1. Write a final Findings Report to journal.md: confirmed findings (with reproduction evidence), promising-but-unconfirmed candidates, dead ends, and the experiments you'd run next.
2. Commit the journal and results. Leave the pod's runs/ intact for inspection.
3. Stop or pause the RunPod if budget.stop_pod_on_finish is set — idle GPUs bill by the hour. See references/RUNPOD.md.
4. Surface the report to the user. Do not overclaim: report confirmed findings as confirmed and candidates as candidates.

Critical Rules

• Protect your context window — see references/CONTEXT.md. This is the #1 risk over a multi-hour run. Redirect all output to logs on the pod, grep for probes, only tail on crash, read readonly files once.
• Be your own adversary. The biggest danger in autonomous discovery is fooling yourself. Default to "it's a bug or an artifact" until reproduction and ablation prove otherwise. A confirmed null result is more valuable than an unverified "breakthrough."
• Respect the budget. GPU time costs money every minute.

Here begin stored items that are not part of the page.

-- ==== Sys2Proof/Tests/Slice0.lean ====
section
/-! SUPPORT. Tests: the well-formedness smoke tests, words written out from 30_encoding.md, vectors of
95_test_vectors.md, and for each obligation with hypotheses a witness that meets them. -/

namespace Sys2Proof.Tests

open Sys2Proof Sys2Proof.Machine

/-! ### Helpers -/

/-- A field of the next state, if there is one. -/
def look {α : Type} (f : State → α) : Result → Option α
  | .next t => some (f t)
  | .fault _ => none
  | .refused _ => none

/-- The last response of the next state. -/
def answer (r : Result) : Option (Status × Word) :=
  (look (fun t => t.responses.getLast?) r).join.map (fun a => (a.status, a.data))

/-- The fault, if the outcome is one. -/
def faultOf : Result → Option Fault
  | .next _ => none
  | .fault f => some f
  | .refused _ => none

theorem next_of_look {r : Result} (h : (look (fun _ => ()) r).isSome = true) : ∃ t, r = .next t := by
  cases r with
  | next t => exact ⟨t, rfl⟩
  | fault f => simp [look] at h
  | refused r => simp [look] at h

/-- Block cells holding the listed samples. -/
def cells (xs : List Int) : List (Option Sample) := xs.map (fun v => some (BitVec.ofInt 16 v))

/-- The samples as words of 16 bits. -/
def samples (xs : List Int) : List Sample := xs.map (BitVec.ofInt 16)

/-- A state whose buffer `b` holds the listed samples. -/
def put (b : Nat) (xs : List Int) (s : State) : State := { s with blk := s.blk.set b (cells xs) }

/-- Memory with the listed halfwords from `a` on, written as an engine writes them. -/
def halfwords (m : Memory) (a : Nat) : List Nat → Memory
  | [] => m
  | v :: rest => halfwords (memWrite m a 2 v) (a + 2) rest

/-- The halfwords from `a` on. -/
def readHalfwords (m : Memory) (a n : Nat) : List Nat := (List.range n).map (fun i => memRead m (a + 2 * i) 2)

/-- Reset, configuration E of 95_test_vectors.md. -/
def base : State := State.reset

/-- Both adapters running, both regions written, input as after V-IO-4 and output zero. -/
def live : State :=
  { base with
    inState := .running
    outState := .running
    mem := halfwords (halfwords [] 0x20000000 [0x800, 0x900, 0xA00, 0xB00, 0x700, 0x600, 0x500, 0x400])
      0x20000100 [0, 0, 0, 0, 0, 0, 0, 0] }

/-- `live` with buffer 0 loaded. -/
def loaded : State := put 0 [10000, 10000, 10000, 10000] live

/-- The host has sent the words. -/
def sent (ws : List Word) (s : State) : State := { s with inbox := ws }

/-! ### Well-formed commands: an ill-formed term for each check -/

theorem test_wellFormed_accepts_largest :
    (Instr.blkWrite 15 65535 0#32).wellFormed = true ∧ (Instr.csrRead 255).wellFormed = true
    ∧ (Instr.iirProcess 15 15).wellFormed = true := by decide
theorem test_wellFormed_refuses_block :
    (Instr.inGetBlock 16).wellFormed = false ∧ (Instr.outPutBlock 16).wellFormed = false
    ∧ (Instr.iirProcess 16 0).wellFormed = false ∧ (Instr.iirProcess 0 16).wellFormed = false
    ∧ (Instr.cicProcess 16 0).wellFormed = false ∧ (Instr.cicProcess 0 16).wellFormed = false
    ∧ (Instr.firProcess 16 0).wellFormed = false ∧ (Instr.firProcess 0 16).wellFormed = false
    ∧ (Instr.blkRead 16 0).wellFormed = false ∧ (Instr.blkWrite 16 0 0#32).wellFormed = false := by decide
theorem test_wellFormed_refuses_csr :
    (Instr.csrRead 256).wellFormed = false ∧ (Instr.csrWrite 256 0#32).wellFormed = false := by decide
theorem test_wellFormed_refuses_index :
    (Instr.blkRead 0 65536).wellFormed = false ∧ (Instr.blkWrite 0 65536 0#32).wellFormed = false := by decide

/-! ### Decoding: the words of V-ENC-1, V-ENC-2, V-ENC-3 and R104 -/

theorem test_decode_adapters :
    decode [0x01000000#32] = .command .inInit [] ∧ decode [0x02000000#32] = .command .inStart []
    ∧ decode [0x03030000#32] = .command (.inGetBlock 3) [] ∧ decode [0x04000000#32] = .command .outInit []
    ∧ decode [0x05000000#32] = .command .outStart [] ∧ decode [0x06200000#32] = .command (.outPutBlock 2) [] := by
  decide
theorem test_decode_units :
    decode [0x10000000#32] = .command .iirConnect [] ∧ decode [0x11000000#32] = .command .iirDisconnect []
    ∧ decode [0x12120000#32] = .command (.iirProcess 1 2) []
    ∧ decode [0x20000000#32] = .command .cicConnect [] ∧ decode [0x21000000#32] = .command .cicDisconnect []
    ∧ decode [0x22120000#32] = .command (.cicProcess 1 2) []
    ∧ decode [0x30000000#32] = .command .firConnect [] ∧ decode [0x31000000#32] = .command .firDisconnect []
    ∧ decode [0x32120000#32] = .command (.firProcess 1 2) [] := by
  decide
theorem test_decode_control :
    decode [0x40150000#32] = .command (.csrRead 0x15) []
    ∧ decode [0x41100000#32, 0x00000001#32] = .command (.csrWrite 0x10 1#32) []
    ∧ decode [0x42000000#32] = .command .contMask [] ∧ decode [0x43000000#32] = .command .contUnmask []
    ∧ decode [0x44000000#32] = .command .contDone []
    ∧ decode [0x45300003#32] = .command (.blkRead 3 3) []
    ∧ decode [0x46000002#32, 0x00008000#32] = .command (.blkWrite 0 2 0x8000#32) [] := by
  decide
theorem test_decode_illegal :
    decode [0x00000000#32] = .illegal .unassignedOpcode 0x00000000#32 []
    ∧ decode [0x07000000#32] = .illegal .unassignedOpcode 0x07000000#32 []
    ∧ decode [0xF0000000#32] = .illegal .unassignedOpcode 0xF0000000#32 []
    ∧ decode [0x12000001#32] = .illegal .reservedField 0x12000001#32 []
    ∧ decode [0x10010000#32] = .illegal .reservedField 0x10010000#32 []
    ∧ decode [0x03100000#32] = .illegal .reservedField 0x03100000#32 []
    ∧ decode [0x06010000#32] = .illegal .reservedField 0x06010000#32 []
    ∧ decode [0x45010000#32] = .illegal .reservedField 0x45010000#32 []
    ∧ decode [0x40000001#32] = .illegal .reservedField 0x40000001#32 [] := by decide
/-- V-ENC-3: an illegal two-word command takes its DATA word. -/
theorem test_decode_length :
    decode [0x41000001#32, 0x12345678#32, 0x44000000#32] = .illegal .reservedField 0x41000001#32 [0x44000000#32]
    ∧ decode [0x07000000#32, 0x44000000#32] = .illegal .unassignedOpcode 0x07000000#32 [0x44000000#32]
    ∧ decode [0x41110000#32] = .incomplete := by decide
theorem test_encode_examples :
    encode (.inGetBlock 2) = [0x03020000#32] ∧ encode (.iirProcess 0 1) = [0x12010000#32]
    ∧ encode (.outPutBlock 3) = [0x06300000#32] ∧ encode (.csrWrite 0x11 1000#32) = [0x41110000#32, 0x000003E8#32]
    ∧ encode (.blkWrite 1 5 0xFFFE#32) = [0x46100005#32, 0x0000FFFE#32] ∧ encode (.csrRead 1) = [0x40010000#32] := by
  decide
theorem test_table_word :
    decodeTableWord 32 0x41020000 = some (.csrWrite 2 0#32) ∧ decodeTableWord 32 0x45100005 = some (.blkRead 1 5)
    ∧ decodeTableWord 32 0x07000000 = none := by decide
theorem test_fetch_word :
    look id (step (base.withFetchWord 32 0x42000000))
      = some { base with contMasked := true, responses := [{ status := .ok, data := 0#32 }] } := by decide
/-- The assembler lines of R102 and R103. -/
theorem test_assemble :
    assembleLine "BLK_WRITE b1, 5, -2" = .command (.blkWrite 1 5 0xFFFE#32)
    ∧ assembleLine "IIR_SET_MODE HP ; high-pass" = .command (.csrWrite 0x10 1#32)
    ∧ assembleLine "CSR_WRITE IIR_CUTOFF, 1000" = .command (.csrWrite 0x11 1000#32)
    ∧ assembleLine "SUSPEND" = .command .contMask := by decide

/-! ### One step per instruction: vectors of 95_test_vectors.md and the rules' own examples -/

/-- V-IO-2, R111. -/
theorem test_inInit :
    look (fun t => (t.inState, readHalfwords t.mem 0x20000000 8)) (exec .inInit base)
      = some (.init, [0, 0, 0, 0, 0, 0, 0, 0]) := by decide
theorem test_inInit_failing_draw :
    look (fun t => (t.err, t.inState, t.mem.length)) (exec .inInit { base with initDraws := [false] })
      = some (0x07#8, .uninit, 0) := by decide
/-- V-IO-3. -/
theorem test_inStart :
    look (fun t => (t.inState, t.inPos)) (exec .inStart { base with inState := .init }) = some (.running, 0)
    ∧ answer (exec .inStart base) = some (.eState, 0#32) := by decide
/-- V-IO-5, second row. -/
theorem test_inGetBlock_half1 :
    look (fun t => blockCells t 0) (exec (.inGetBlock 0) live) = some (cells [-4096, -8192, -12288, -16384])
    ∧ answer (exec (.inGetBlock 0) live) = some (.ok, 1#32) := by decide
/-- V-IO-5, last row. -/
theorem test_inGetBlock_half0 :
    look (fun t => blockCells t 0) (exec (.inGetBlock 0)
      { live with inPos := 5, mem := halfwords live.mem 0x20000000 [0x000, 0x800, 0xFFF, 0x001] })
      = some (cells [-32768, 0, 32752, -32752]) := by decide
/-- V-IO-2, R118. -/
theorem test_outInit :
    look (fun t => (statusWord t, readHalfwords t.mem 0x20000100 8)) (exec .outInit base)
      = some (0x00000348#32, [0, 0, 0, 0, 0, 0, 0, 0]) := by decide
theorem test_outInit_twice : answer (exec .outInit live) = some (.eState, 0#32) := by decide
theorem test_outStart :
    look statusWord (exec .outStart { base with inState := .running, outState := .init }) = some 0x000003A8#32
    ∧ answer (exec .outStart live) = some (.eState, 0#32) := by decide
/-- R121's example. -/
theorem test_outPutBlock :
    look (fun t => (readHalfwords t.mem 0x20000100 8, t.cache, t.fresh0, t.fresh1))
      (exec (.outPutBlock 1) { put 1 [1, -1, 2, -2] live with outTarget := .half0, fresh0 := false, fresh1 := false })
      = some ([0x0001, 0xFFFF, 0x0002, 0xFFFE, 0, 0, 0, 0], [], true, false) := by decide
/-- V-MEM-4: two channels carry the same sample. -/
theorem test_outPutBlock_two_channels :
    look (fun t => readHalfwords t.mem 0x20000100 8)
      (exec (.outPutBlock 1) { put 1 [1, -1, 2, -2] live with
        cfg := { Cfg.exampleE with outCh := 2 }, outTarget := .half0 })
      = some [0x0001, 0x0001, 0xFFFF, 0xFFFF, 0x0002, 0x0002, 0xFFFE, 0xFFFE] := by decide
/-- V-IIR-10: the coefficients are kept. -/
theorem test_iirConnect :
    look (fun t => (t.iir.y, t.iir.xprev, t.iir.cutoffCached, t.iir.fb))
      (exec .iirConnect { base with iir := { base.iir with y := 5#32, xprev := 6#16, cutoffCached := 1000#32, fb := 7#32 } })
      = some (0#32, 0#16, 0#32, 7#32) := by decide
theorem test_iirDisconnect :
    look (fun t => (t.iir.y, t.iir.xprev, t.iir.cutoffCached))
      (exec .iirDisconnect { base with iir := { base.iir with y := 5#32, xprev := 6#16, cutoffCached := 1000#32 } })
      = some (0#32, 0#16, 0#32) := by decide
/-- V-IIR-2. -/
theorem test_iirProcess_lowPass :
    look (fun t => (blockCells t 1, t.iir.y, t.iir.xprev, t.iir.cutoffCached, t.iir.fb)) (exec (.iirProcess 0 1) loaded)
      = some (cells [1226, 2303, 3247, 4076], 267134667#32, 10000#16, 1000#32, 0x704B8E31#32) := by decide +kernel
/-- V-IIR-6, block 2: the saturated high-pass, the coefficients of cutoff 24000 already computed. -/
theorem test_iirProcess_highPass_saturates :
    look (fun t => (blockCells t 1, t.iir.y, t.satCnt))
      (exec (.iirProcess 0 1) { put 0 [32767, 32767, 32767, 32767] live with
        iir := { mode := .highPass, cutoff := 24000#32, cutoffCached := 24000#32, fb := 92801183#32,
                 ff := 2054682465#32, y := BitVec.ofInt 32 (-2147476159), xprev := 0x8000#16 } })
      = some (cells [-32768, 123, 6, 1], 2147403134#32, 1#32) := by decide
theorem test_cicConnect :
    look (fun t => t.cic) (exec .cicConnect { base with cic := { ic := [1#32], ii := [], di := [2#32], dc := [] } })
      = some base.cic := by decide
theorem test_cicDisconnect :
    look (fun t => t.cic) (exec .cicDisconnect { base with cic := { ic := [1#32], ii := [], di := [2#32], dc := [] } })
      = some base.cic := by decide
/-- V-CIC-3. -/
theorem test_cicProcess :
    look (fun t => (blockCells t 1, t.cic)) (exec (.cicProcess 0 1) (put 0 [1000, 1000, 1000, 1000] live))
      = some (cells [109, 999, 1890, 2000],
          { ic := [1000#32, 0#32, 0#32], ii := [0#32, 0#32, 16000#32],
            di := [25996#32, 184446#32, 944600#32], dc := [944600#32, 589808#32, 319936#32] }) := by decide
/-- V-CIC-2, the constant -32768. -/
theorem test_cicProcess_negative :
    look (fun t => blockCells t 1) (exec (.cicProcess 0 1) (put 0 [-32768, -32768, -32768, -32768] live))
      = some (cells [-3371, -22784, -32554, -32767]) := by decide
theorem test_firConnect :
    look (fun t => t.fir) (exec .firConnect { base with fir := { hist := samples [1, 2, 3, 4], head := 3 } })
      = some base.fir := by decide
theorem test_firDisconnect :
    look (fun t => t.fir) (exec .firDisconnect { base with fir := { hist := samples [1, 2, 3, 4], head := 3 } })
      = some base.fir := by decide
/-- Program P2, last line: the impulse again, in place, over a history that holds one. -/
theorem test_firProcess_in_place :
    look (fun t => (blockCells t 0, t.fir)) (exec (.firProcess 0 0)
      { put 0 [32767, 0, 0, 0] live with fir := { hist := samples [32767, 0, 0, 0], head := 0 } })
      = some (cells [16383, -8192, 4095, 2047], { hist := samples [32767, 0, 0, 0], head := 0 }) := by decide
/-- V-FIR-5, the first block. -/
theorem test_firProcess_saturates :
    look (fun t => (blockCells t 1, t.satCnt)) (exec (.firProcess 0 1)
      { put 0 [32767, -32768, 32767, -32768] live with
        cfg := { Cfg.exampleE with
          firTaps := [0x3FFFFFFE#32, 0xC0000002#32, 0x3FFFFFFE#32, 0xC0000002#32] } })
      = some (cells [16383, -32768, 32767, -32768], 2#32) := by decide
/-- V-CTL-1, V-CTL-2. -/
theorem test_csrRead :
    answer (exec (.csrRead 0x01) base) = some (.ok, 0x00000308#32)
    ∧ answer (exec (.csrRead 0x20) base) = some (.ok, 0x00000203#32)
    ∧ answer (exec (.csrRead 0x08) base) = some (.eCsr, 8#32) := by decide
/-- V-CTL-3: a signed read. -/
theorem test_csrRead_signed :
    answer (exec (.csrRead 0x16) { base with iir := { base.iir with xprev := 0xC000#16 } })
      = some (.ok, 0xFFFFC000#32) := by decide
/-- V-CTL-2. -/
theorem test_csrWrite :
    look (fun t => t.iir.mode) (exec (.csrWrite 0x10 0xFFFFFFFF#32) base) = some .highPass
    ∧ look (fun t => t.iir.cutoff) (exec (.csrWrite 0x11 24000#32) base) = some 24000#32
    ∧ look (fun t => t.err) (exec (.csrWrite 0x02 0x1234#32) { base with err := 5#8 }) = some 0#8 := by decide
theorem test_csrWrite_errors :
    answer (exec (.csrWrite 0x11 24001#32) base) = some (.eRange, 24001#32)
    ∧ answer (exec (.csrWrite 0x15 7#32) base) = some (.eRo, 0x15#32)
    ∧ answer (exec (.csrWrite 0x08 0#32) base) = some (.eCsr, 8#32) := by decide
/-- V-CTL-4. -/
theorem test_blkRead :
    answer (exec (.blkRead 1 3) (put 1 [0, 0, 0, -2] base)) = some (.ok, 0xFFFFFFFE#32)
    ∧ faultOf (exec (.blkRead 2 0) base) = some (.unwritten 2 0) := by decide
/-- V-ENC-4 and V-CTL-4. -/
theorem test_blkWrite :
    look (fun t => blockCells t 0) (exec (.blkWrite 0 0 0x12348000#32) base)
      = some [some 0x8000#16, none, none, none]
    ∧ answer (exec (.blkWrite 1 5 0xFFFE#32) base) = some (.eRange, 5#32)
    ∧ answer (exec (.blkWrite 4 9 0#32) base) = some (.eBlkIdx, 4#32) := by decide
/-- V-CTL-5. -/
theorem test_contMask : look statusWord (exec .contMask base) = some 0x0000030C#32 := by decide
theorem test_contUnmask :
    look statusWord (exec .contUnmask { base with contMasked := true, contPending := true }) = some 0x00000309#32 := by
  decide
theorem test_contDone :
    look statusWord (exec .contDone { base with contActive := true, contPending := true }) = some 0x00000309#32
    ∧ answer (exec .contDone base) = some (.eState, 0#32) := by decide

Track spend, honor the cap, and never leave the pod running idle.
• One change per experiment — so results stay interpretable.
• The journal is the science. results.tsv is the numbers; journal.md is the reasoning, the surprises, and the verdicts. Both survive git resets.

Journal Format

journal.md is an append-only research log. Each entry:

## [exp-id] <one-line hypothesis>   (<timestamp>, <git sha>)
Ran:      <what changed + command>
Probes:   probe_a=… probe_b=… probe_c=…   (baseline: …)
Verdict:  noise | candidate | confirmed | crash
Reason:   <why — including ruled-out boring explanations if a candidate>
Next:     <thread this opens>

Example results.tsv

exp_id	git_sha	target_probe	icl_acc	ood_gen	loss	verdict	note
base	a1b2c3d	0.610	0.12	0.20	2.41	keep	baseline
e001	b2c3d4e	0.640	0.13	0.21	2.30	noise	wider MLP, no qualitative shift
e002	c3d4e5f	0.910	0.71	0.22	2.28	candidate	sharp ICL jump at depth 8 — VERIFY
e003	c3d4e5f	0.905	0.70	0.22	2.28	confirmed	reproduced seed 2; ablating depth kills it
e004	d4e5f6g	0.000	0.00	0.00	NaN	crash	OOM at batch 512